Собственно, удалось получить информацию даже не о конкретном эпизоде, а воспринять, скорее, краткие общебиографические сведения тоже о мужчине, жившем, и довольно долго, в девятнадцатом веке.
Это был весьма образованный по тому времени турок, человек тонкий и ироничный, блестящий знаток и толкователь Корана. Тогда моя склонность к непреходящей иронии лично мне вполне объяснима. Благодаря знанию Корана и, наверное, совершённому хаджу в священную Мекку, «мой» турок иногда выступал в качестве своеобразного арбитра, но не в мелкобытовых распрях плебса, а, по желанию его высоких собеседников или заказчиков, при рассмотрении вопросов, если не фундаментальных, то весьма и весьма существенных. Не знаю, совершал ли хадж кто-нибудь из действовавших султанов или опасался оставить трон. Думаю, что совершал хадж вряд ли, и тогда важным оказывался разумный совет грамотного, побывавшего в Мекке.
К слову, получается, ныне моя душа третий раз кряду воплощается в мужском теле, если вести счёт от турка-мусульманина. Считается, что душа может воплощаться в телах одного и того же пола от трёх до семи раз кряду, не более. В телах какого пола, женского или мужского, воплощалась ныне моя душа до турка, определённо я пока не знаю. Мелькают изредка лишь какие-то трудноуловимые проблески. Стало быть, знать это мне ещё не время.
Представьте себе женщину, получившую душу, в прошлых рождениях принадлежавшую закалённым жизнью мужчинам. И теперь она вышла замуж за того, кого с первого мгновения стала опекать и им командовать. А муж оказался с душой, изнеженной пребыванием в женских телах, окружённых теплом, восхищением, любовью и заботой — готовый «подкаблучник», не правда ли? Кто из нас, европейцев, понимает хотя бы эту элементарщину? Но вернёмся к турку.

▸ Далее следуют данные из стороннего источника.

@[simp] theorem State.set64_waiting (s : State) (l h : Field) (i v : Nat) : (s.set64 l h i v).waiting = s.waiting := rfl

@[simp] theorem State.set64_relays (s : State) (l h : Field) (i v : Nat) : (s.set64 l h i v).relays = s.relays := rfl

@[simp] theorem State.set64_own (s : State) (l h : Field) (i v : Nat) : (s.set64 l h i v).own = s.own := rfl

@[simp] theorem State.set64_updates (s : State) (l h : Field) (i v : Nat) : (s.set64 l h i v).updates = s.updates := rfl

@[simp] theorem State.set64_fenceOps (s : State) (l h : Field) (i v : Nat) : (s.set64 l h i v).fenceOps = s.fenceOps := rfl

@[simp] theorem State.set64_fenceTurn (s : State) (l h : Field) (i v : Nat) : (s.set64 l h i v).fenceTurn = s.fenceTurn := rfl

@[simp] theorem State.set64_contexts (s : State) (l h : Field) (i v : Nat) : (s.set64 l h i v).contexts = s.contexts := rfl

@[simp] theorem State.set64_pieces (s : State) (l h : Field) (i v : Nat) : (s.set64 l h i v).pieces = s.pieces := rfl

@[simp] theorem State.set64_plait (s : State) (l h : Field) (i v : Nat) : (s.set64 l h i v).plait = s.plait := rfl

@[simp] theorem State.set64_reports (s : State) (l h : Field) (i v : Nat) : (s.set64 l h i v).reports = s.reports := rfl

@[simp] theorem State.set64_frames (s : State) (l h : Field) (i v : Nat) : (s.set64 l h i v).frames = s.frames := rfl

@[simp] theorem State.set64_objects (s : State) (l h : Field) (i v : Nat) : (s.set64 l h i v).objects = s.objects := rfl

@[simp] theorem State.set64_kv (s : State) (l h : Field) (i v : Nat) : (s.set64 l h i v).kv = s.kv := rfl

@[simp] theorem State.set64_segTags (s : State) (l h : Field) (i v : Nat) : (s.set64 l h i v).segTags = s.segTags := rfl

@[simp] theorem State.set64_seals (s : State) (l h : Field) (i v : Nat) : (s.set64 l h i v).seals = s.seals := rfl

@[simp] theorem State.set64_spans (s : State) (l h : Field) (i v : Nat) : (s.set64 l h i v).spans = s.spans := rfl

@[simp] theorem State.set64_spanMsgs (s : State) (l h : Field) (i v : Nat) : (s.set64 l h i v).spanMsgs = s.spanMsgs := rfl

@[simp] theorem State.set64_moves (s : State) (l h : Field) (i v : Nat) : (s.set64 l h i v).moves = s.moves := rfl

@[simp] theorem State.set64_edits (s : State) (l h : Field) (i v : Nat) : (s.set64 l h i v).edits = s.edits := rfl

@[simp] theorem State.set64_heat (s : State) (l h : Field) (i v : Nat) : (s.set64 l h i v).heat = s.heat := rfl

@[simp] theorem State.set64_pins (s : State) (l h : Field) (i v : Nat) : (s.set64 l h i v).pins = s.pins := rfl

@[simp] theorem State.set64_run (s : State) (l h : Field) (i v : Nat) : (s.set64 l h i v).run = s.run := rfl

@[simp] theorem State.set64_service (s : State) (l h : Field) (i v : Nat) : (s.set64 l h i v).service = s.service := rfl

Я вижу оливково-коричневатое, с морщинами, худое, продолговатое лицо этого турка, седоватые брови, узкие, словно слегка вдавленные виски, полуприкрытые смуглыми тонкокожими веками тёмно-серые глаза с умной лукавинкой, маскирующей собой восточную вековечную печаль, выступающие скулы, тонкие губы и чуть одутловатые щёки, как если бы он постоянно, с детства слегка их надувал для игры на пронзительной азиатской дудке.
Он тоже мой душегенный родственник. Салям алейкум, аксакал. Ой, не уверен, что это по-турецки. Нет-нет, конечно, нет! Скорее, по-туркменски. Хотя и непонятно, почему вдруг из памяти, не медля ни секунды, выскочили среднеазиатские, а не какие-то другие приветственные слова. Как чёртик из шкатулки с шуточным секретом. Ах да, это же слова, знакомые из сказок про Ярты-Гулока, туркменского Мальчика-с-Пальчика. Слова родом из книжки моего очень далёкого детства.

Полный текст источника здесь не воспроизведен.